Stored data
##############################

-- ==== Sys2Proof/Tests/Slice0.lean ====
section
/-! SUPPORT. Tests by evaluation: ill-formed terms that WellFormed refuses, single steps and operations with results from the
spec's own worked examples and rules, and for every statement with hypotheses a state that meets them. -/

namespace Sys2Proof.Tests
open Sys2Proof Sys2Proof.Machine

/-! ## Small states and frames -/

/-- The state that a step answers. -/
def after (i : Instr) (s : State) : State :=
  match exec i s with
  | .next t => t
  | _ => s

/-- A CMD frame from node 5 to the part's address at reset. -/
def cmdFrame (code : Nat) (args : List Byte) : Frame := mkFrame 0 5 kindCmd (BitVec.ofNat 8 code :: args)

/-- The bytes of such a frame. -/
def cmd (code : Nat) (args : List Byte) : List Byte := (cmdFrame code args).bytes

/-- A frame from node 12 to the part's address at reset. -/
def frame (kind : Nat) (payload : List Byte) : Frame := mkFrame 0 12 kind payload

/-- The part at reset. -/
def idle : State := State.reset

/-- The part with an active bank. -/
def withActive (b : Tables) (s : State) : State := { s with cmd := { s.cmd with active := b } }

/-- The part in RUN, configured, strobes enabled. -/
def running : State :=
  { idle with
    run := .run
    strobe := { idle.strobe with enable := true }
    cmd := { idle.cmd with configured := true } }

/-- The bank of section 1.4: 31.415927 µm per count. -/
def pitch14 : PitchRec := { pint := 31, pfrac := 6978097, pmod := 15625, paux := 1863 }

/-- The part with the PITCH of section 1.4, both encoder channels established at 0. -/
def counting : State :=
  { withActive { Tables.default with pitch := pitch14 } idle with
    encA := { accepted := some false, run := 2, cand := true }
    encB := { accepted := some false, run := 2, cand := true } }

/-- A record with a state and a number. -/
def hideIn (st : HideState) (seq : Nat) : HideRec := { HideRec.free with state := st, seq := seq }

/-- The table of records that begins with some records. -/
def recordsOf (rs : List HideRec) : List HideRec := rs ++ List.replicate (48 - rs.length) .free

/-- The part with some hide records. -/
def withHides (rs : List HideRec) (s : State) : State := { s with trk := { s.trk with records := recordsOf rs } }

/-- The part with some of its frames waiting. -/
def withRing (f : RingInterface → RingInterface) (s : State) : State := { s with ring := f s.ring }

##############################

## [WORK INSTRUCTIONS]
Write out word for word only the lines from the start of the entries down to the line with "def frame (kind", please, including both ends.

## [TASK RESULT]
-- ==== Sys2Proof/Tests/Slice0.lean ====
section
/-! SUPPORT. Tests by evaluation: ill-formed terms that WellFormed refuses, single steps and operations with results from the
spec's own worked examples and rules, and for every statement with hypotheses a state that meets them. -/

namespace Sys2Proof.Tests
open Sys2Proof Sys2Proof.Machine

/-! ## Small states and frames -/

/-- The state that a step answers. -/
def after (i : Instr) (s : State) : State :=
  match exec i s with
  | .next t => t
  | _ => s

/-- A CMD frame from node 5 to the part's address at reset. -/
def cmdFrame (code : Nat) (args : List Byte) : Frame := mkFrame 0 5 kindCmd (BitVec.ofNat 8 code :: args)

/-- The bytes of such a frame. -/
def cmd (code : Nat) (args : List Byte) : List Byte := (cmdFrame code args).bytes

/-- A frame from node 12 to the part's address at reset. -/
def frame (kind : Nat) (payload : List Byte) : Frame := mkFrame 0 12 kind payload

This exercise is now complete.